### TRY IT
In the data below, find the line that contains "def Obligations.RdRegAlwaysAnswersWithinItsWidth : Prop" and the line that contains "puts every register". Copy both, plus every line between them, exactly.

*** Opening DATA TO EXAMINE ***

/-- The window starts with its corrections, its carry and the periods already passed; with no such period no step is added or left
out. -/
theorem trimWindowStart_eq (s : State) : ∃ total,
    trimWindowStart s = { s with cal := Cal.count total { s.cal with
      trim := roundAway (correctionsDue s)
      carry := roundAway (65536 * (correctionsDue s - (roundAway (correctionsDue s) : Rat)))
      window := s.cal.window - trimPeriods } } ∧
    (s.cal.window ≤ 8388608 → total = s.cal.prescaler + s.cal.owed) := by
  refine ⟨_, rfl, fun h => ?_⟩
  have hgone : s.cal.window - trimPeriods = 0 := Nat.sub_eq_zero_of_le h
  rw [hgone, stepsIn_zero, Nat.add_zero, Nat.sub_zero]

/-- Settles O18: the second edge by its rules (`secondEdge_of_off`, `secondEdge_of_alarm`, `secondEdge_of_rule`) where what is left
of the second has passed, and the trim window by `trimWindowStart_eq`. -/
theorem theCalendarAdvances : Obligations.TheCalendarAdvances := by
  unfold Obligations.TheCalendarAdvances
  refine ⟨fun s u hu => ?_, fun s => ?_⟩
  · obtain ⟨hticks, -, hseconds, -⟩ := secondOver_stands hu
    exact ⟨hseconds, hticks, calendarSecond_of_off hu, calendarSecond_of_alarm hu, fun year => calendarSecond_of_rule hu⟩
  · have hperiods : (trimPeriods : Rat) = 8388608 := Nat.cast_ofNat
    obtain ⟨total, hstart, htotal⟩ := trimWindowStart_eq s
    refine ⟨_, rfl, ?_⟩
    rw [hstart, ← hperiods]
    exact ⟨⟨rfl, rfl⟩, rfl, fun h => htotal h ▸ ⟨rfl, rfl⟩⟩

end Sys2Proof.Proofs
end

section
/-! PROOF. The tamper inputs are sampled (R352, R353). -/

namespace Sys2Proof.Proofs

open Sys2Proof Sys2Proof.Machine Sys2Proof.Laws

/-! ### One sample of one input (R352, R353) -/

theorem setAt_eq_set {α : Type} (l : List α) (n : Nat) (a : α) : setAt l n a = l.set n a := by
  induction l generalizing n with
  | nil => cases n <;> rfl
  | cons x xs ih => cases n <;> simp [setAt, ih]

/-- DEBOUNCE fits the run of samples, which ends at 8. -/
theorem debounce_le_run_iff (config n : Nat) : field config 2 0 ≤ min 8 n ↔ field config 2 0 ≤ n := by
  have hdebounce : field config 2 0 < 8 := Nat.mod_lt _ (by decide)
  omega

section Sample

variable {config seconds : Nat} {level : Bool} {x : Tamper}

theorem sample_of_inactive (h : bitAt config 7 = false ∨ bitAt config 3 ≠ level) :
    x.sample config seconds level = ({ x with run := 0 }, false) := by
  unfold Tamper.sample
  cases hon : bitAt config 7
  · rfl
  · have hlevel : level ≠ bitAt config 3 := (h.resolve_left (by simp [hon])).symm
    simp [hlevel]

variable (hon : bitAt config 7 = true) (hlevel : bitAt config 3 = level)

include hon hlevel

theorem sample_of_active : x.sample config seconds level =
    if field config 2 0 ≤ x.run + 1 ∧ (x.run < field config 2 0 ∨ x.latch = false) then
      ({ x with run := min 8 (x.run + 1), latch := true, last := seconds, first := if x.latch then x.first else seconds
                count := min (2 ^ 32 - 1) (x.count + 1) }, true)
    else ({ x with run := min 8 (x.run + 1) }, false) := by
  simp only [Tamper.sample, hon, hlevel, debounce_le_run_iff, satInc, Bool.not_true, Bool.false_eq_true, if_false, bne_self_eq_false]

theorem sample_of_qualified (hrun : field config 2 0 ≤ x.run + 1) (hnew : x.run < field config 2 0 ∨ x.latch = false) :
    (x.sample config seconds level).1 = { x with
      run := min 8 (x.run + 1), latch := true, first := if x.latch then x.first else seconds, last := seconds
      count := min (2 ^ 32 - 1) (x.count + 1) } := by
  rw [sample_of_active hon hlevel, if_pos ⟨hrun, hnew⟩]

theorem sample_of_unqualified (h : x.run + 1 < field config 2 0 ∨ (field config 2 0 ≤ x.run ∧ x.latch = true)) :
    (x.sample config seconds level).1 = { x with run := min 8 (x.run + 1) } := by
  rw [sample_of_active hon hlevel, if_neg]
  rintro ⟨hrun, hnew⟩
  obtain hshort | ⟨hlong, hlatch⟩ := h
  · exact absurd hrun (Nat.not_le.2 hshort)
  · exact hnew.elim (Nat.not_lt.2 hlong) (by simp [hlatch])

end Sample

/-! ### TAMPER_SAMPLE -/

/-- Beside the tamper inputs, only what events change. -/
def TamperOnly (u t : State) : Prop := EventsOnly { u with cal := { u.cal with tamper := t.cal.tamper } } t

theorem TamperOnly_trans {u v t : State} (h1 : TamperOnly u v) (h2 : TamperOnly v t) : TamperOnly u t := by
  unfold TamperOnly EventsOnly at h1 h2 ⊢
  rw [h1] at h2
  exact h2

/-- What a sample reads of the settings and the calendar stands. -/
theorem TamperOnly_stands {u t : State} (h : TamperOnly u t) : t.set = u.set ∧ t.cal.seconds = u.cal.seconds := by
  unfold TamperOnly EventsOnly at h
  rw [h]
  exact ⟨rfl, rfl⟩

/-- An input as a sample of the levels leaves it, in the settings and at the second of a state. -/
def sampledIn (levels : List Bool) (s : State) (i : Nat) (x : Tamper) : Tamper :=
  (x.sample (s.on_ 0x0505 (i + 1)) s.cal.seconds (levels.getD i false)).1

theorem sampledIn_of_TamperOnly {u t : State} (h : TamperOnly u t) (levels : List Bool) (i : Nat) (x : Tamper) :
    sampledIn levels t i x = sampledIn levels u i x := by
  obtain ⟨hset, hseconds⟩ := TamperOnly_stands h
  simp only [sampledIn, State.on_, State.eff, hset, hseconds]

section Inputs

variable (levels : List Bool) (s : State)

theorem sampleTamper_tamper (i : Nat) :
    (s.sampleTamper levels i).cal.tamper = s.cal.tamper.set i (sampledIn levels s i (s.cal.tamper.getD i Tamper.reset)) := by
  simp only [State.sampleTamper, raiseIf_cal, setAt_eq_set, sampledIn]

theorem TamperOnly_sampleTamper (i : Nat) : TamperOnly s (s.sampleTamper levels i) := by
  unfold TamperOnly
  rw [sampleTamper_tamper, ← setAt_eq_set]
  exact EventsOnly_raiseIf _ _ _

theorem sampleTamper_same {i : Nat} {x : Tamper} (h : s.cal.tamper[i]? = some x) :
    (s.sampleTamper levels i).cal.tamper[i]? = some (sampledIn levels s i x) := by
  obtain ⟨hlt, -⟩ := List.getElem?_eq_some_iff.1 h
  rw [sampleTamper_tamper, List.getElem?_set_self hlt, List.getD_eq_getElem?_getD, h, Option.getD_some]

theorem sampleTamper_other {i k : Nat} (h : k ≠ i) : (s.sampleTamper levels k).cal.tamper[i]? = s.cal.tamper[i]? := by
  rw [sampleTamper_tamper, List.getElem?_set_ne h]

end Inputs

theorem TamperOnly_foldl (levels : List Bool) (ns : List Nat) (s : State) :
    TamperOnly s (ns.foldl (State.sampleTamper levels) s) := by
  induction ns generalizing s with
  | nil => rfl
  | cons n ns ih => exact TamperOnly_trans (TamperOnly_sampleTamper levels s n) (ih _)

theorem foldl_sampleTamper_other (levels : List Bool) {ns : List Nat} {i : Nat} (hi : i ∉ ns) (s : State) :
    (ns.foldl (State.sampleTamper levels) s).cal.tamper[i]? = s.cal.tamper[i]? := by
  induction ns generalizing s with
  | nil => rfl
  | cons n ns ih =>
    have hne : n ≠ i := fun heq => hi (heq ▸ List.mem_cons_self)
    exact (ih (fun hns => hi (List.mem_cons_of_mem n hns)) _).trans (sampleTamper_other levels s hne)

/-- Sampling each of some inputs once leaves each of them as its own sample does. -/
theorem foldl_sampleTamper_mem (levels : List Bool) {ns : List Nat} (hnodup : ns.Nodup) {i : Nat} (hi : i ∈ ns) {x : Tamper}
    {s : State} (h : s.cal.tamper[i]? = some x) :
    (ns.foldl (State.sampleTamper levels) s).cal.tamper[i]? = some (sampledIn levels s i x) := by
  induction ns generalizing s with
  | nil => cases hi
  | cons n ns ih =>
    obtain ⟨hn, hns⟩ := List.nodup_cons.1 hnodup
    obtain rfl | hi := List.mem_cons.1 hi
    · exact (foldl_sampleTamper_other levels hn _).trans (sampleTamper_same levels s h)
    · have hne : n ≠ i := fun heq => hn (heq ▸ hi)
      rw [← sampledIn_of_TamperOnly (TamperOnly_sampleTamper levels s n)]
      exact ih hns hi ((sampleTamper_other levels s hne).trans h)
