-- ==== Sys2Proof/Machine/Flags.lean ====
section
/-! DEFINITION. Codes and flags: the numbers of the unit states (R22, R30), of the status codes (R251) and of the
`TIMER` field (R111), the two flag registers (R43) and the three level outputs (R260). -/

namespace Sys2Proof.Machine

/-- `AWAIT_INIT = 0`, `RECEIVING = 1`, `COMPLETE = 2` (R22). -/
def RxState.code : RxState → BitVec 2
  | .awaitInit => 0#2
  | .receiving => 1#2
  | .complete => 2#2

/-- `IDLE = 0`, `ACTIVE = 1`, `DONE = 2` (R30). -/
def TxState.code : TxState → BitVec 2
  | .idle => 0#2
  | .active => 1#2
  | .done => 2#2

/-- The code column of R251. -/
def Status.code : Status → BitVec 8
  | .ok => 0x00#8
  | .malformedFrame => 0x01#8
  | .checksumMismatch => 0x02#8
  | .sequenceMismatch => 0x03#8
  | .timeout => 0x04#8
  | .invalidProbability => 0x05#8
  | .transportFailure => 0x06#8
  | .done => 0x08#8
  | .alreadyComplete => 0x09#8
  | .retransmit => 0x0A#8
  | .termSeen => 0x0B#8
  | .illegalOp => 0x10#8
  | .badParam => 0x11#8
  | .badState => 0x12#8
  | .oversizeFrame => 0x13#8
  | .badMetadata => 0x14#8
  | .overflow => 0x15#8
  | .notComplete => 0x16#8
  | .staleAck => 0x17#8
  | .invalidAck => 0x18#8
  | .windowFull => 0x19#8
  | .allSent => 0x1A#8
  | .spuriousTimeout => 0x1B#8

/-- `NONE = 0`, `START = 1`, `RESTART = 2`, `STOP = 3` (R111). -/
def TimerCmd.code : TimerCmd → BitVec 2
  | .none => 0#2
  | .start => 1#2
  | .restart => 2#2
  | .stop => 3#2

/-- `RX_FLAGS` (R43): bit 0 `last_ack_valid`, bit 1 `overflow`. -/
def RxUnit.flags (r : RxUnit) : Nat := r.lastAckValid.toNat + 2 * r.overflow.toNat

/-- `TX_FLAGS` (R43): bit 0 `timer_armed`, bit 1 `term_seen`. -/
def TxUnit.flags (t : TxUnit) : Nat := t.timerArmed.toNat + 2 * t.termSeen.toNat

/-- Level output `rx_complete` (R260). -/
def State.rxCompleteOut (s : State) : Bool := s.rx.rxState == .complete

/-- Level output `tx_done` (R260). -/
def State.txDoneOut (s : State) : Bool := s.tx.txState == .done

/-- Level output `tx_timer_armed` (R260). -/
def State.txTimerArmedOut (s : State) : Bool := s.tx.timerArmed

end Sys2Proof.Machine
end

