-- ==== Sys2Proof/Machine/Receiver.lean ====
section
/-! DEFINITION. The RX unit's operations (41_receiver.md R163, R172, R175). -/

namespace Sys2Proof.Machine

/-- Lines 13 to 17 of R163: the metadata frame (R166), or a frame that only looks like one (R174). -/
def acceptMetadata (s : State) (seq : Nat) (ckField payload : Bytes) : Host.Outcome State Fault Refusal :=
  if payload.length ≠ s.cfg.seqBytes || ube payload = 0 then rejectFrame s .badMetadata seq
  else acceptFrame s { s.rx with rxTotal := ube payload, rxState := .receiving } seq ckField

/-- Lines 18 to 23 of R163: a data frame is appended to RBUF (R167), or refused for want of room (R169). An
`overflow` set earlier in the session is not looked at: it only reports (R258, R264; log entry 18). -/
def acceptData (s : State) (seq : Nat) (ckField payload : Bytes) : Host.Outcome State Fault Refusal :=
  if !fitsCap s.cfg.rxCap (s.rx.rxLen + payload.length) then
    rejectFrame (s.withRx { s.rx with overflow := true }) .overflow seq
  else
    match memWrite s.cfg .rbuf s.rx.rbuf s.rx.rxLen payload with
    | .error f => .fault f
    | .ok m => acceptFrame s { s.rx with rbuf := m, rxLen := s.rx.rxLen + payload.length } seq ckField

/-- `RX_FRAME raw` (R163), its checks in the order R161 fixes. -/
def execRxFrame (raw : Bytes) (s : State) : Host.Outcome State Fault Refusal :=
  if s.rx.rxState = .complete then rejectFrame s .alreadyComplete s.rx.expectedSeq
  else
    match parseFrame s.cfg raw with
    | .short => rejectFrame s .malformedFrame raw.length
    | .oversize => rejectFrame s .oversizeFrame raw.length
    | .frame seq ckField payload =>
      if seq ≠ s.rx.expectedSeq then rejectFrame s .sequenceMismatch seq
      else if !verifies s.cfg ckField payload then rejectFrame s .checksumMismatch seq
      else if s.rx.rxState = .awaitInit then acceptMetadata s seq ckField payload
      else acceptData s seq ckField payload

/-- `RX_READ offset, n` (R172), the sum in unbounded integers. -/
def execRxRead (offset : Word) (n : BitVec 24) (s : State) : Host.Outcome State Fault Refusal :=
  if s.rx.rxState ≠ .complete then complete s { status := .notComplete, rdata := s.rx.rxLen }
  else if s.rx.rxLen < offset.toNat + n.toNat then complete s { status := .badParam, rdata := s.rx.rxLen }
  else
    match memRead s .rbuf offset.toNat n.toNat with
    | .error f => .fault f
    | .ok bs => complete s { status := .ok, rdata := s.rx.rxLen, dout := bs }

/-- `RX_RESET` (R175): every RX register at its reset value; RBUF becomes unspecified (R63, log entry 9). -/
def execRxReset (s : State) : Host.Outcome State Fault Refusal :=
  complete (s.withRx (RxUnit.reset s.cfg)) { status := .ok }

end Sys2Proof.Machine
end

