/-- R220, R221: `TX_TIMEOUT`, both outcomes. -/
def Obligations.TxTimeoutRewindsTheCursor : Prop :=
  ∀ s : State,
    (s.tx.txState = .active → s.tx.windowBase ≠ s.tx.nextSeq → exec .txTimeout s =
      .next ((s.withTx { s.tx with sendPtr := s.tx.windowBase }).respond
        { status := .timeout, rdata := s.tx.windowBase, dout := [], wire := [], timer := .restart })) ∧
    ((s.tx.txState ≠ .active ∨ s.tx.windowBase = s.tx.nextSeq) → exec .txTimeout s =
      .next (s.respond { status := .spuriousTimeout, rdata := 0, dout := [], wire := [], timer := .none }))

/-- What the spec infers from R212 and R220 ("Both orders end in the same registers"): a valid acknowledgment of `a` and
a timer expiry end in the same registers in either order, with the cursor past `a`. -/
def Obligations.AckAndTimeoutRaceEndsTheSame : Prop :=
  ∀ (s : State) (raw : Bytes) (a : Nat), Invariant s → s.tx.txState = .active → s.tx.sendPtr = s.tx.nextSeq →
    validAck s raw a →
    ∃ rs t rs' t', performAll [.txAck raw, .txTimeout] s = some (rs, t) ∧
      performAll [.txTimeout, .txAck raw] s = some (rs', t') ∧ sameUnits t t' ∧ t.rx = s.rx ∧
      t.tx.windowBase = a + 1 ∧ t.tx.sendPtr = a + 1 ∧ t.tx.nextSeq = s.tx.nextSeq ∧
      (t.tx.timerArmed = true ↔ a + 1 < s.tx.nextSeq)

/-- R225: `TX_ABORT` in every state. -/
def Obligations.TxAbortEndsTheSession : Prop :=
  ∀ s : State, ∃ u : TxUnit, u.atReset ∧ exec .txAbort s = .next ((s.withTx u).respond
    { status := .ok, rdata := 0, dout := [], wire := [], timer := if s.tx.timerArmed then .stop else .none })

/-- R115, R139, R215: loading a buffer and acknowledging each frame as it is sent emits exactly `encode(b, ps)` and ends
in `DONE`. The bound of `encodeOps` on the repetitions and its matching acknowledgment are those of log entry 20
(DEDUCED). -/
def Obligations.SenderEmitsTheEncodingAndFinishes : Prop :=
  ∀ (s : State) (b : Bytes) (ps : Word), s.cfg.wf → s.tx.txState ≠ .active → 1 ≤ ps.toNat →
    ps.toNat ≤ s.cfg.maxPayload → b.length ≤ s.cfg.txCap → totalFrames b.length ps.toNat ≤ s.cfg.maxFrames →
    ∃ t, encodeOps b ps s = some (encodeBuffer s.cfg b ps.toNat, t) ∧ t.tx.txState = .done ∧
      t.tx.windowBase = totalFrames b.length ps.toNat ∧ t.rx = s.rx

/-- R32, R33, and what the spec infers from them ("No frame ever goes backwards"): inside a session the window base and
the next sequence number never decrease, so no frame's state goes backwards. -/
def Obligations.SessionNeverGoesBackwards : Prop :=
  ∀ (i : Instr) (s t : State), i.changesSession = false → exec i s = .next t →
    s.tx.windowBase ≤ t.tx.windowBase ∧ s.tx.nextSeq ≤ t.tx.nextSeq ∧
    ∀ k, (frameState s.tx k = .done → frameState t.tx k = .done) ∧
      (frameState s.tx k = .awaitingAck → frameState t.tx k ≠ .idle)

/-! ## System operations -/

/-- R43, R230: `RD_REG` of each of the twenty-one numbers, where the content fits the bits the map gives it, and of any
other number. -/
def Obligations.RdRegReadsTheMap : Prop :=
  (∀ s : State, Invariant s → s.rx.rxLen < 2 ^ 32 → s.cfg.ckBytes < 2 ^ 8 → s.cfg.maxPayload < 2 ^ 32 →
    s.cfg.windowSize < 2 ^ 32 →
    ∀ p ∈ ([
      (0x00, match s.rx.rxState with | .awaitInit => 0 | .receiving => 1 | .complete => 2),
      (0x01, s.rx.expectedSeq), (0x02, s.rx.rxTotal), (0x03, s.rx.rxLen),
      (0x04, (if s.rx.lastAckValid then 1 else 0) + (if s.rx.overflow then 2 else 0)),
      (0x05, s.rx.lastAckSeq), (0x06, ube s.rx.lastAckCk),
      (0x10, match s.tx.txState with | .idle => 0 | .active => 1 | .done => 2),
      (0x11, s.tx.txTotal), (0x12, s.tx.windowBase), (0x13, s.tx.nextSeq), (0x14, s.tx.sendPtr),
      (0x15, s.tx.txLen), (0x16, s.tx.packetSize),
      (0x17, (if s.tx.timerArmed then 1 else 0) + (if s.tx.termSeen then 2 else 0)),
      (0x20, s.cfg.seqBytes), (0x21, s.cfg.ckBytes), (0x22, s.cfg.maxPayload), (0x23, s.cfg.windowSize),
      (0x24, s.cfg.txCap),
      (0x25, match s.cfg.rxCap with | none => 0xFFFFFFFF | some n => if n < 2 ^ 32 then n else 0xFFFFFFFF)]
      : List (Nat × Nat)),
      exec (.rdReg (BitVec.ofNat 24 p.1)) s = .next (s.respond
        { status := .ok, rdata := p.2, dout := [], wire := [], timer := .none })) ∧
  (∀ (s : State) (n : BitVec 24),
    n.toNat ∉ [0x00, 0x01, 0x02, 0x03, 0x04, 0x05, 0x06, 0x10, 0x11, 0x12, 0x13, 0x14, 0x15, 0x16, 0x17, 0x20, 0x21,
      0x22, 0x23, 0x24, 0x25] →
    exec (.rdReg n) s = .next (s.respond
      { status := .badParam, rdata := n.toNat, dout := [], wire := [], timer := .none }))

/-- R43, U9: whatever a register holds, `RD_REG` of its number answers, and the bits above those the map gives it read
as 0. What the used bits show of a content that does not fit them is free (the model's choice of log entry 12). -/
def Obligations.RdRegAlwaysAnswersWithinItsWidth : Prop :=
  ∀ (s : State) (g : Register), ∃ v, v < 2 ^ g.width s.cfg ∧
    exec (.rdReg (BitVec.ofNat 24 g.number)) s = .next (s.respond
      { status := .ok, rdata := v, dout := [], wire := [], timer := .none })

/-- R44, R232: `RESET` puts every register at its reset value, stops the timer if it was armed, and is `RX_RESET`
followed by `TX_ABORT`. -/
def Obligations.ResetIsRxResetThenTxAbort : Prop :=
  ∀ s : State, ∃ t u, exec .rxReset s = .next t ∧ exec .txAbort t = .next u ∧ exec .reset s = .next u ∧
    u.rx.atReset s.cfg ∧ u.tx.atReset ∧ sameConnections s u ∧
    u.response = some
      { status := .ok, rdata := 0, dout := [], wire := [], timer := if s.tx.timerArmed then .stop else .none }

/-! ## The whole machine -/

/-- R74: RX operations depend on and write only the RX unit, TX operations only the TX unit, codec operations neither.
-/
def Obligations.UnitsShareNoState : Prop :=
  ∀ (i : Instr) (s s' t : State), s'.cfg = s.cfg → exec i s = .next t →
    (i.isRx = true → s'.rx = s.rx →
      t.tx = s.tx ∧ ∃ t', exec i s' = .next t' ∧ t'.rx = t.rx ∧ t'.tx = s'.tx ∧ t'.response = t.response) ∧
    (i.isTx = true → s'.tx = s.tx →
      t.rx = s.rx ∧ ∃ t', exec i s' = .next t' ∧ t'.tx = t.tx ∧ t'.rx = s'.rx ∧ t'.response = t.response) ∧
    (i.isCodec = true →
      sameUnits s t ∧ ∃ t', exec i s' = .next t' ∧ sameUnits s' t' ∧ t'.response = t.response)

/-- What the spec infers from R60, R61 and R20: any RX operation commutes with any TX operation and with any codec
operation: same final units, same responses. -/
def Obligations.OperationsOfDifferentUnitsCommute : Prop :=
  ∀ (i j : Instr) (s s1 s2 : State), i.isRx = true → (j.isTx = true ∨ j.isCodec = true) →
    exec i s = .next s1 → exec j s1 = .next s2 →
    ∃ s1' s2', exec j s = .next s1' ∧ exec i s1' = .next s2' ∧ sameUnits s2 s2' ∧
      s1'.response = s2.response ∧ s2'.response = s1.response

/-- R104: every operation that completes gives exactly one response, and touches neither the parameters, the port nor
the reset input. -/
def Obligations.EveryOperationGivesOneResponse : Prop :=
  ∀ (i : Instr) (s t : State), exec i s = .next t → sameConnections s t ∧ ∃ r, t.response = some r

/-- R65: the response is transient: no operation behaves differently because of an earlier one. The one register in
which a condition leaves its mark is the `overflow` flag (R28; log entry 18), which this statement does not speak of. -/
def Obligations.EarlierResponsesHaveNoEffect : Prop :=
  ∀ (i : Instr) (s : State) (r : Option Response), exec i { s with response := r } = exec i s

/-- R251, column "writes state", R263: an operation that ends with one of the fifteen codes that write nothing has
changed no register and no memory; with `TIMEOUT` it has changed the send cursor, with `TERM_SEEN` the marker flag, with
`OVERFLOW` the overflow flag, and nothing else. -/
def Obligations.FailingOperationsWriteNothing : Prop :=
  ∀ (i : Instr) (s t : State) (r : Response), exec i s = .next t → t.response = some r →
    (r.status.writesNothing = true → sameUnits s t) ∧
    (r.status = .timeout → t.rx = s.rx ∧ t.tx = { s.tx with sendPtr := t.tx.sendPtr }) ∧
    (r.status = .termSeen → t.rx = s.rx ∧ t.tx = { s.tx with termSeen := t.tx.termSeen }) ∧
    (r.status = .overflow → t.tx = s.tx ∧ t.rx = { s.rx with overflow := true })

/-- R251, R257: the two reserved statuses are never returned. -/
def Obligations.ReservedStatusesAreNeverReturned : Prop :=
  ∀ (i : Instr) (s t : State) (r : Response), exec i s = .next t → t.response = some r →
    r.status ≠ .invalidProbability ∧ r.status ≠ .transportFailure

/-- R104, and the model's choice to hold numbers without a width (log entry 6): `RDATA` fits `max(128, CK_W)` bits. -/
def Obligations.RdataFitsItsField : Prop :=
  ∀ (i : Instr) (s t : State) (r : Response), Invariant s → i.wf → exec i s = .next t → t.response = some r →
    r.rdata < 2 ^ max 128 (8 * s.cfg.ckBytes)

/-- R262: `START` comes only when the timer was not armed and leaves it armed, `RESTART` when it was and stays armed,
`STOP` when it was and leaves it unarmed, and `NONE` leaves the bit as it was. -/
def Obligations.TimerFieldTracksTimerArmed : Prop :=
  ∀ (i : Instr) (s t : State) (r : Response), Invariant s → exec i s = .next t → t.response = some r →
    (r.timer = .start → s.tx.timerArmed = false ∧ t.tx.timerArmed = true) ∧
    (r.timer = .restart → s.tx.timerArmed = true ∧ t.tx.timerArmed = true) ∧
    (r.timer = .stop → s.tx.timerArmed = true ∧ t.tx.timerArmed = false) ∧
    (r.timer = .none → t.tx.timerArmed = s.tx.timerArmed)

*** Closing DATA TO EXAMINE ***

### RESULT FOR THIS EXERCISE
def Obligations.RdRegAlwaysAnswersWithinItsWidth : Prop :=
  ∀ (s : State) (g : Register), ∃ v, v < 2 ^ g.width s.cfg ∧
    exec (.rdReg (BitVec.ofNat 24 g.number)) s = .next (s.respond
      { status := .ok, rdata := v, dout := [], wire := [], timer := .none })

/-- R44, R232: `RESET` puts every register at its reset value, stops the timer if it was armed, and is `RX_RESET`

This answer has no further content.